INPUT DATA -
-- ==== Sys2Proof/Config.lean ====
section
/-! DEFINITION. What is fixed for the hardware (the sizes of R6 and R7), the one selectable parameter of a session (R9),
and the one free value (the random byte, R10). -/

namespace Sys2Proof

/-- `MEM_SIZE` (R7): 4096 bytes, addresses 0x000 to 0xFFF (R51). -/
abbrev memSize : Nat := 4096

/-- `STACK_DEPTH` (R7): 16 return addresses (R27). -/
abbrev stackDepth : Nat := 16

/-- `FB_W` (R7): 64 columns (R31). -/
abbrev fbWidth : Nat := 64

/-- `FB_H` (R7): 32 rows (R31). -/
abbrev fbHeight : Nat := 32

/-- `PROG_BASE` (R7): where LOAD puts the image and where `PC` starts (R52, R261). -/
abbrev progBase : Nat := 0x200

/-- `MAX_IMAGE` (R7): 4096 - 0x200 = 3584 bytes (R242). -/
abbrev maxImage : Nat := 3584

/-- The one selectable behaviour of R9, constant for a session (R244 calls it a strap). DESIGN CHOICE, log 5: a state
carries its `Config`, which no command changes. -/
structure Config where
  /-- `SHIFT_USES_VY`: false (the default) shifts `Vx` in place, true shifts `Vy` into `Vx` (R9, R159, R161). -/
  shiftUsesVy : Bool
deriving DecidableEq, Repr

/-- `draw8()` (R10, R12): the byte the environment supplies to the n-th RND of a session, under no law (R162, D18).
A FREE VALUE (log 6): no body, so nothing can be proved of it. -/
opaque Config.drawByte : Nat → Byte

end Sys2Proof
end

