-- ==== Sys2Proof/Machine/Dispatch.lean ====
section
/-! DEFINITION. The execute stage (R114): one instruction applied once to the state as the fetch's advance left it. -/

namespace Sys2Proof.Machine

/-- The execute stage of STEP: every constructor's meaning. -/
def exec (i : Instr) (s : State) : Host.Outcome State Fault Refusal :=
  match i with
  | .cls => Sys2Proof.Machine.execCls s
  | .ret => Sys2Proof.Machine.execRet s
  | .jpNnn nnn => Sys2Proof.Machine.execJpNnn nnn s
  | .callNnn nnn => Sys2Proof.Machine.execCallNnn nnn s
  | .seVxKk x kk => Sys2Proof.Machine.execSeVxKk x kk s
  | .sneVxKk x kk => Sys2Proof.Machine.execSneVxKk x kk s
  | .seVxVy x y => Sys2Proof.Machine.execSeVxVy x y s
  | .ldVxKk x kk => Sys2Proof.Machine.execLdVxKk x kk s
  | .addVxKk x kk => Sys2Proof.Machine.execAddVxKk x kk s
  | .ldVxVy x y => Sys2Proof.Machine.execLdVxVy x y s
  | .orVxVy x y => Sys2Proof.Machine.execOrVxVy x y s
  | .andVxVy x y => Sys2Proof.Machine.execAndVxVy x y s
  | .xorVxVy x y => Sys2Proof.Machine.execXorVxVy x y s
  | .addVxVy x y => Sys2Proof.Machine.execAddVxVy x y s
  | .subVxVy x y => Sys2Proof.Machine.execSubVxVy x y s
  | .shrVxVy x y => Sys2Proof.Machine.execShrVxVy x y s
  | .subnVxVy x y => Sys2Proof.Machine.execSubnVxVy x y s
  | .shlVxVy x y => Sys2Proof.Machine.execShlVxVy x y s
  | .sneVxVy x y => Sys2Proof.Machine.execSneVxVy x y s
  | .ldINnn nnn => Sys2Proof.Machine.execLdINnn nnn s
  | .jpV0Nnn nnn => Sys2Proof.Machine.execJpV0Nnn nnn s
  | .rndVxKk x kk => Sys2Proof.Machine.execRndVxKk x kk s
  | .drwVxVyN x y n => Sys2Proof.Machine.execDrwVxVyN x y n s
  | .skpVx x => Sys2Proof.Machine.execSkpVx x s
  | .sknpVx x => Sys2Proof.Machine.execSknpVx x s
  | .ldVxDt x => Sys2Proof.Machine.execLdVxDt x s
  | .ldDtVx x => Sys2Proof.Machine.execLdDtVx x s
  | .ldStVx x => Sys2Proof.Machine.execLdStVx x s
  | .addIVx x => Sys2Proof.Machine.execAddIVx x s
  | .ldFVx x => Sys2Proof.Machine.execLdFVx x s
  | .ldBVx x => Sys2Proof.Machine.execLdBVx x s
  | .ldMemVx x => Sys2Proof.Machine.execLdMemVx x s
  | .ldVxMem x => Sys2Proof.Machine.execLdVxMem x s

end Sys2Proof.Machine
end

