/-! ### setDt -/

@[simp] theorem State.setDt_mem (s : State) (b : Byte) : (s.setDt b).mem = s.mem := rfl
@[simp] theorem State.setDt_v (s : State) (b : Byte) : (s.setDt b).v = s.v := rfl
@[simp] theorem State.setDt_i (s : State) (b : Byte) : (s.setDt b).i = s.i := rfl
@[simp] theorem State.setDt_pc (s : State) (b : Byte) : (s.setDt b).pc = s.pc := rfl
@[simp] theorem State.setDt_stack (s : State) (b : Byte) : (s.setDt b).stack = s.stack := rfl
@[simp] theorem State.setDt_sp (s : State) (b : Byte) : (s.setDt b).sp = s.sp := rfl
@[simp] theorem State.setDt_dt (s : State) (b : Byte) : (s.setDt b).dt = b := rfl
@[simp] theorem State.setDt_st (s : State) (b : Byte) : (s.setDt b).st = s.st := rfl
@[simp] theorem State.setDt_fb (s : State) (b : Byte) : (s.setDt b).fb = s.fb := rfl
@[simp] theorem State.setDt_key (s : State) (b : Byte) : (s.setDt b).key = s.key := rfl
@[simp] theorem State.setDt_draws (s : State) (b : Byte) : (s.setDt b).draws = s.draws := rfl
@[simp] theorem State.setDt_config (s : State) (b : Byte) : (s.setDt b).config = s.config := rfl
@[simp] theorem State.setDt_getV (s : State) (b : Byte) (r : Reg) : (s.setDt b).getV r = s.getV r := rfl
@[simp] theorem State.setDt_readByte (s : State) (b : Byte) (c : Nat) : (s.setDt b).readByte c = s.readByte c := rfl
@[simp] theorem State.setDt_getKey (s : State) (b : Byte) (j : Reg) : (s.setDt b).getKey j = s.getKey j := rfl

/-! ### setSt -/

@[simp] theorem State.setSt_mem (s : State) (b : Byte) : (s.setSt b).mem = s.mem := rfl
@[simp] theorem State.setSt_v (s : State) (b : Byte) : (s.setSt b).v = s.v := rfl
@[simp] theorem State.setSt_i (s : State) (b : Byte) : (s.setSt b).i = s.i := rfl
@[simp] theorem State.setSt_pc (s : State) (b : Byte) : (s.setSt b).pc = s.pc := rfl
@[simp] theorem State.setSt_stack (s : State) (b : Byte) : (s.setSt b).stack = s.stack := rfl
@[simp] theorem State.setSt_sp (s : State) (b : Byte) : (s.setSt b).sp = s.sp := rfl
@[simp] theorem State.setSt_dt (s : State) (b : Byte) : (s.setSt b).dt = s.dt := rfl
@[simp] theorem State.setSt_st (s : State) (b : Byte) : (s.setSt b).st = b := rfl
@[simp] theorem State.setSt_fb (s : State) (b : Byte) : (s.setSt b).fb = s.fb := rfl
@[simp] theorem State.setSt_key (s : State) (b : Byte) : (s.setSt b).key = s.key := rfl
@[simp] theorem State.setSt_draws (s : State) (b : Byte) : (s.setSt b).draws = s.draws := rfl
@[simp] theorem State.setSt_config (s : State) (b : Byte) : (s.setSt b).config = s.config := rfl
@[simp] theorem State.setSt_getV (s : State) (b : Byte) (r : Reg) : (s.setSt b).getV r = s.getV r := rfl
@[simp] theorem State.setSt_readByte (s : State) (b : Byte) (c : Nat) : (s.setSt b).readByte c = s.readByte c := rfl
@[simp] theorem State.setSt_getKey (s : State) (b : Byte) (j : Reg) : (s.setSt b).getKey j = s.getKey j := rfl

/-! ### setFb -/

@[simp] theorem State.setFb_mem (s : State) (f : FrameBuffer) : (s.setFb f).mem = s.mem := rfl
@[simp] theorem State.setFb_v (s : State) (f : FrameBuffer) : (s.setFb f).v = s.v := rfl
@[simp] theorem State.setFb_i (s : State) (f : FrameBuffer) : (s.setFb f).i = s.i := rfl
@[simp] theorem State.setFb_pc (s : State) (f : FrameBuffer) : (s.setFb f).pc = s.pc := rfl
@[simp] theorem State.setFb_stack (s : State) (f : FrameBuffer) : (s.setFb f).stack = s.stack := rfl
@[simp] theorem State.setFb_sp (s : State) (f : FrameBuffer) : (s.setFb f).sp = s.sp := rfl
@[simp] theorem State.setFb_dt (s : State) (f : FrameBuffer) : (s.setFb f).dt = s.dt := rfl
@[simp] theorem State.setFb_st (s : State) (f : FrameBuffer) : (s.setFb f).st = s.st := rfl
@[simp] theorem State.setFb_fb (s : State) (f : FrameBuffer) : (s.setFb f).fb = f := rfl
@[simp] theorem State.setFb_key (s : State) (f : FrameBuffer) : (s.setFb f).key = s.key := rfl
@[simp] theorem State.setFb_draws (s : State) (f : FrameBuffer) : (s.setFb f).draws = s.draws := rfl
@[simp] theorem State.setFb_config (s : State) (f : FrameBuffer) : (s.setFb f).config = s.config := rfl
@[simp] theorem State.setFb_getV (s : State) (f : FrameBuffer) (r : Reg) : (s.setFb f).getV r = s.getV r := rfl
@[simp] theorem State.setFb_readByte (s : State) (f : FrameBuffer) (c : Nat) : (s.setFb f).readByte c = s.readByte c := rfl
@[simp] theorem State.setFb_getKey (s : State) (f : FrameBuffer) (j : Reg) : (s.setFb f).getKey j = s.getKey j := rfl

/-! ### setMem -/

@[simp] theorem State.setMem_mem (s : State) (m : Memory) : (s.setMem m).mem = m := rfl
@[simp] theorem State.setMem_v (s : State) (m : Memory) : (s.setMem m).v = s.v := rfl
@[simp] theorem State.setMem_i (s : State) (m : Memory) : (s.setMem m).i = s.i := rfl
@[simp] theorem State.setMem_pc (s : State) (m : Memory) : (s.setMem m).pc = s.pc := rfl
@[simp] theorem State.setMem_stack (s : State) (m : Memory) : (s.setMem m).stack = s.stack := rfl
@[simp] theorem State.setMem_sp (s : State) (m : Memory) : (s.setMem m).sp = s.sp := rfl
@[simp] theorem State.setMem_dt (s : State) (m : Memory) : (s.setMem m).dt = s.dt := rfl
@[simp] theorem State.setMem_st (s : State) (m : Memory) : (s.setMem m).st = s.st := rfl
@[simp] theorem State.setMem_fb (s : State) (m : Memory) : (s.setMem m).fb = s.fb := rfl
@[simp] theorem State.setMem_key (s : State) (m : Memory) : (s.setMem m).key = s.key := rfl
@[simp] theorem State.setMem_draws (s : State) (m : Memory) : (s.setMem m).draws = s.draws := rfl
@[simp] theorem State.setMem_config (s : State) (m : Memory) : (s.setMem m).config = s.config := rfl
@[simp] theorem State.setMem_getV (s : State) (m : Memory) (r : Reg) : (s.setMem m).getV r = s.getV r := rfl
@[simp] theorem State.setMem_getKey (s : State) (m : Memory) (j : Reg) : (s.setMem m).getKey j = s.getKey j := rfl

/-! ### setKey -/

@[simp] theorem State.setKey_mem (s : State) (k : Reg) (p : Bool) : (s.setKey k p).mem = s.mem := rfl
@[simp] theorem State.setKey_v (s : State) (k : Reg) (p : Bool) : (s.setKey k p).v = s.v := rfl
@[simp] theorem State.setKey_i (s : State) (k : Reg) (p : Bool) : (s.setKey k p).i = s.i := rfl
@[simp] theorem State.setKey_pc (s : State) (k : Reg) (p : Bool) : (s.setKey k p).pc = s.pc := rfl
@[simp] theorem State.setKey_stack (s : State) (k : Reg) (p : Bool) : (s.setKey k p).stack = s.stack := rfl
@[simp] theorem State.setKey_sp (s : State) (k : Reg) (p : Bool) : (s.setKey k p).sp = s.sp := rfl
@[simp] theorem State.setKey_dt (s : State) (k : Reg) (p : Bool) : (s.setKey k p).dt = s.dt := rfl
@[simp] theorem State.setKey_st (s : State) (k : Reg) (p : Bool) : (s.setKey k p).st = s.st := rfl
@[simp] theorem State.setKey_fb (s : State) (k : Reg) (p : Bool) : (s.setKey k p).fb = s.fb := rfl
@[simp] theorem State.setKey_key (s : State) (k : Reg) (p : Bool) : (s.setKey k p).key = s.key.set k.val p := rfl
@[simp] theorem State.setKey_draws (s : State) (k : Reg) (p : Bool) : (s.setKey k p).draws = s.draws := rfl
@[simp] theorem State.setKey_config (s : State) (k : Reg) (p : Bool) : (s.setKey k p).config = s.config := rfl
@[simp] theorem State.setKey_getV (s : State) (k : Reg) (p : Bool) (r : Reg) : (s.setKey k p).getV r = s.getV r := rfl
@[simp] theorem State.setKey_readByte (s : State) (k : Reg) (p : Bool) (c : Nat) : (s.setKey k p).readByte c = s.readByte c := rfl

/-! ### countDraw -/

@[simp] theorem State.countDraw_mem (s : State) : s.countDraw.mem = s.mem := rfl
@[simp] theorem State.countDraw_v (s : State) : s.countDraw.v = s.v := rfl
@[simp] theorem State.countDraw_i (s : State) : s.countDraw.i = s.i := rfl
@[simp] theorem State.countDraw_pc (s : State) : s.countDraw.pc = s.pc := rfl
@[simp] theorem State.countDraw_stack (s : State) : s.countDraw.stack = s.stack := rfl
@[simp] theorem State.countDraw_sp (s : State) : s.countDraw.sp = s.sp := rfl
@[simp] theorem State.countDraw_dt (s : State) : s.countDraw.dt = s.dt := rfl
@[simp] theorem State.countDraw_st (s : State) : s.countDraw.st = s.st := rfl
@[simp] theorem State.countDraw_fb (s : State) : s.countDraw.fb = s.fb := rfl
@[simp] theorem State.countDraw_key (s : State) : s.countDraw.key = s.key := rfl
@[simp] theorem State.countDraw_draws (s : State) : s.countDraw.draws = s.draws + 1 := rfl
@[simp] theorem State.countDraw_config (s : State) : s.countDraw.config = s.config := rfl
@[simp] theorem State.countDraw_getV (s : State) (r : Reg) : s.countDraw.getV r = s.getV r := rfl
@[simp] theorem State.countDraw_readByte (s : State) (c : Nat) : s.countDraw.readByte c = s.readByte c := rfl
@[simp] theorem State.countDraw_getKey (s : State) (j : Reg) : s.countDraw.getKey j = s.getKey j := rfl

/-! ### advance -/

@[simp] theorem State.advance_mem (s : State) : s.advance.mem = s.mem := rfl
@[simp] theorem State.advance_v (s : State) : s.advance.v = s.v := rfl
@[simp] theorem State.advance_i (s : State) : s.advance.i = s.i := rfl
@[simp] theorem State.advance_pc (s : State) : s.advance.pc = s.pc + 2#16 := rfl
@[simp] theorem State.advance_stack (s : State) : s.advance.stack = s.stack := rfl
@[simp] theorem State.advance_sp (s : State) : s.advance.sp = s.sp := rfl
@[simp] theorem State.advance_dt (s : State) : s.advance.dt = s.dt := rfl
@[simp] theorem State.advance_st (s : State) : s.advance.st = s.st := rfl
@[simp] theorem State.advance_fb (s : State) : s.advance.fb = s.fb := rfl
@[simp] theorem State.advance_key (s : State) : s.advance.key = s.key := rfl
@[simp] theorem State.advance_draws (s : State) : s.advance.draws = s.draws := rfl
@[simp] theorem State.advance_config (s : State) : s.advance.config = s.config := rfl
@[simp] theorem State.advance_getV (s : State) (r : Reg) : s.advance.getV r = s.getV r := rfl
@[simp] theorem State.advance_readByte (s : State) (c : Nat) : s.advance.readByte c = s.readByte c := rfl
@[simp] theorem State.advance_getKey (s : State) (j : Reg) : s.advance.getKey j = s.getKey j := rfl

/-! ### Reading what was written -/

theorem State.setV_getV (s : State) (x : Reg) (b : Byte) (r : Reg) :
    (s.setV x b).getV r = if r = x then b else s.getV r := by
  simp only [State.getV, State.setV, Vector.getElem_set, Fin.ext_iff, eq_comm]

@[simp] theorem State.setV_getV_same (s : State) (x : Reg) (b : Byte) : (s.setV x b).getV x = b := by
  simp [State.setV_getV]

theorem State.setV_getV_other (s : State) {x r : Reg} (b : Byte) (h : r ≠ x) : (s.setV x b).getV r = s.getV r := by
  simp [State.setV_getV, h]

theorem State.setKey_getKey (s : State) (k : Reg) (p : Bool) (j : Reg) :
    (s.setKey k p).getKey j = if j = k then p else s.getKey j := by
  simp only [State.getKey, State.setKey, Vector.getElem_set, Fin.ext_iff, eq_comm]

@[simp] theorem State.setMem_readByte (s : State) (m : Memory) (c : Nat) : (s.setMem m).readByte c = m.read c := rfl

/-- The flag is written first and the result second (R115): register `x` holds the result, also when it is `VF`. -/
theorem State.setFlagThenResult_getV (s : State) (x : Reg) (flag result : Byte) (r : Reg) :
    (s.setFlagThenResult x flag result).getV r = if r = x then result else if r = VF then flag else s.getV r := by
  simp only [State.setFlagThenResult, State.setV_getV]

/-- The equality of two register files is the equality of their sixteen registers. -/
theorem State.v_ext {s t : State} (h : ∀ r : Reg, t.getV r = s.getV r) : t.v = s.v :=
  Vector.ext fun k hk => h ⟨k, hk⟩

/-! ### setFlagThenResult -/

@[simp] theorem State.setFlagThenResult_mem (s : State) (x : Reg) (flag result : Byte) :
    (s.setFlagThenResult x flag result).mem = s.mem := rfl
@[simp] theorem State.setFlagThenResult_i (s : State) (x : Reg) (flag result : Byte) :
    (s.setFlagThenResult x flag result).i = s.i := rfl
@[simp] theorem State.setFlagThenResult_pc (s : State) (x : Reg) (flag result : Byte) :
    (s.setFlagThenResult x flag result).pc = s.pc := rfl
@[simp] theorem State.setFlagThenResult_stack (s : State) (x : Reg) (flag result : Byte) :
    (s.setFlagThenResult x flag result).stack = s.stack := rfl
@[simp] theorem State.setFlagThenResult_sp (s : State) (x : Reg) (flag result : Byte) :
    (s.setFlagThenResult x flag result).sp = s.sp := rfl
@[simp] theorem State.setFlagThenResult_dt (s : State) (x : Reg) (flag result : Byte) :
    (s.setFlagThenResult x flag result).dt = s.dt := rfl
@[simp] theorem State.setFlagThenResult_st (s : State) (x : Reg) (flag result : Byte) :
    (s.setFlagThenResult x flag result).st = s.st := rfl
@[simp] theorem State.setFlagThenResult_fb (s : State) (x : Reg) (flag result : Byte) :
    (s.setFlagThenResult x flag result).fb = s.fb := rfl
@[simp] theorem State.setFlagThenResult_key (s : State) (x : Reg) (flag result : Byte) :
    (s.setFlagThenResult x flag result).key = s.key := rfl
@[simp] theorem State.setFlagThenResult_draws (s : State) (x : Reg) (flag result : Byte) :
    (s.setFlagThenResult x flag result).draws = s.draws := rfl
@[simp] theorem State.setFlagThenResult_config (s : State) (x : Reg) (flag result : Byte) :
    (s.setFlagThenResult x flag result).config = s.config := rfl
@[simp] theorem State.setFlagThenResult_readByte (s : State) (x : Reg) (flag result : Byte) (c : Nat) :
    (s.setFlagThenResult x flag result).readByte c = s.readByte c := rfl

DIRECTIONS FOR THIS TASK - Look above for the line containing "### setFlagThenResult -/". Output from there through the line containing "(s.setFlagThenResult x flag result).st = s.st", exactly and inclusively.

SOLUTION TO THE PROBLEM -
/-! ### setFlagThenResult -/

@[simp] theorem State.setFlagThenResult_mem (s : State) (x : Reg) (flag result : Byte) :
    (s.setFlagThenResult x flag result).mem = s.mem := rfl
@[simp] theorem State.setFlagThenResult_i (s : State) (x : Reg) (flag result : Byte) :
    (s.setFlagThenResult x flag result).i = s.i := rfl
@[simp] theorem State.setFlagThenResult_pc (s : State) (x : Reg) (flag result : Byte) :
    (s.setFlagThenResult x flag result).pc = s.pc := rfl
@[simp] theorem State.setFlagThenResult_stack (s : State) (x : Reg) (flag result : Byte) :
    (s.setFlagThenResult x flag result).stack = s.stack := rfl
@[simp] theorem State.setFlagThenResult_sp (s : State) (x : Reg) (flag result : Byte) :
    (s.setFlagThenResult x flag result).sp = s.sp := rfl
@[simp] theorem State.setFlagThenResult_dt (s : State) (x : Reg) (flag result : Byte) :
    (s.setFlagThenResult x flag result).dt = s.dt := rfl
@[simp] theorem State.setFlagThenResult_st (s : State) (x : Reg) (flag result : Byte) :
    (s.setFlagThenResult x flag result).st = s.st := rfl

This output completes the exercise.